Sunday, January 17, 2021

You Can't Go Home Again

This was my Atari 5200 SuperSystem. I bought it at Crazy Eddie on Route 18 in East Brunswick on December 22, 1982. It took me 2 years to save up the $197, about $600 in today's money. It was the happiest day of my childhood.

I played it every day for over 5 years, until I wore out a second set of controllers. It hasn't been played since.

On December 21, 2020, 38 years later (minus one day), as part of my move, I gave it up. Even if it was still playable, and I could find new controllers for it, I haven't got a clue as to how to hook it up to a TV set, much less a present-day flat-screen version. And it took up too much space to be kept around as a conversation piece.

So I had to let go of a big piece of my youth.

I'm sorry, old friend. Goodbye. #Atari

*

In moving, we threw out a lot of things. We found my father's degrees from Newark College of Engineering (which was folded into the New Jersey Institute of Technology in 1975): Bachelor of Science, dated June 4, 1964; and Master of Science, from 1973. My mother saved his MS, because it was the higher-ranking degree, but threw out his BS, the document that made him a college graduate.

I knew I was a pack-rat.
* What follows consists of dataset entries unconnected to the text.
-- ==== Sys2Proof/Machine/Dispatch.lean ====
section
/-!
DEFINITION. The effect of each command: one arm per row of the opcode table.
-/

namespace Sys2Proof.Machine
I knew my mother was: It pained her to get rid of National Geographic issues going back to 1969, just as it pained me to get rid of Sports Illustrated issues going back to 1980. I didn't know just how much stuff my father had saved that meant nothing to anyone but him. This included his NCE textbooks and other books related to his profession of mechanical engineering. It also included old magazines relating to his love of science, including science fiction.

My parents were always telling me to get rid of certain things, and I usually refused, clinging to the idea that they could be used again. This time, moving from a house that was decent-sized but old and too expensive to maintain to a condo across town, my hand was forced: We have half as much space. We paid guys to take away three truckloads of stuff.

Thomas Wolfe -- not to be confused with the later journalist and novelist Tom Wolfe -- died in 1938. (Tuberculosis. He was not quite 38, and this was before antibiotics, which might have saved him.) His novel You Can't Go Home Again was finished, but not published for another 2 years. It was essentially a sequel to his previous novel, from 1929, Look Homeward, Angel. In the later book, the protagonist has made a lot of money from writing the previous novel, but the residents of his hometown are furious with him, for portraying them as undereducated hicks, and he receives hate mail, including death threats.

In 2015, I went back to my old neighborhood. About a year later, I wrote this in this blog:

I saw my elementary school. It's in decent enough shape. I saw the streets I used to walk home on. They were always cracked, but now, more so than ever. The houses look the same, but the trees are taller, playing games with the perspective.

I saw the house where I grew up. The new owners have painted it a hideous color, not pink like you'd find on a 1950s Cadillac, but a weak salmon pink that should never be on anything.

I frequently have dreams that I'm back in my old house, but as old as I am now. I haven't been inside the house since we moved away, 25 years ago. And any desire I have to see that house, and that neighborhood, is, if not gone, then, certainly, satisfied for the time being.

I thought that this would mean the dreams would stop. They haven't. Only now, the dreams have changed. In one, the door that should have led to my old room led to a Dunkin Donuts. In another, the door that should have led to my parents' room led to a bookstore. Places where I find comfort?

Someone once said, "Nostalgia is a longing for a time that you didn't think was so great then." You tend to think that your youth was a simpler time, because "Absence makes the heart grow fonder."

A few weeks ago, during the process of moving back across East Brunswick, 2 neighborhoods away from where I grew up, I had another chance to visit the old neighborhood. Thankfully, the old house has been sold again, and the new owners have had it painted a nice light shade of blue.

A new strip mall has been built across Main Street from Bowne-Munro Elementary School, and the nearby Stewart's Root Beer drive-up restaurant has been replaced by an ice cream store, Scoop to My Lou. The Stewart's has moved to a strip mall 2 miles away.

Indeed, a lot of things in East Brunswick are still in business, but not in the same place. Bella La Pizza is now where Mickey's Donuts was. The East Brunswick Fish Market also moved.

As Ken Burns wrote for his Baseball miniseries, "Everything had changed, and nothing much had changed." Or, as the older saying goes, "The more things change, the more they stay the same."

I don't want to go back to those days. I'm enjoying the Internet, my new hip, and the additions to my family too much -- even though I dearly miss the subtractions from my family.

One thing is for sure: I know damn well that the 1970s and '80s were not "a simpler time." Even then, I knew that the world around me was rough -- including the world close around me.

So, in spite of all the rotten things that have happened, now is better.

"You can't go home again." Fortunately, I don't need to.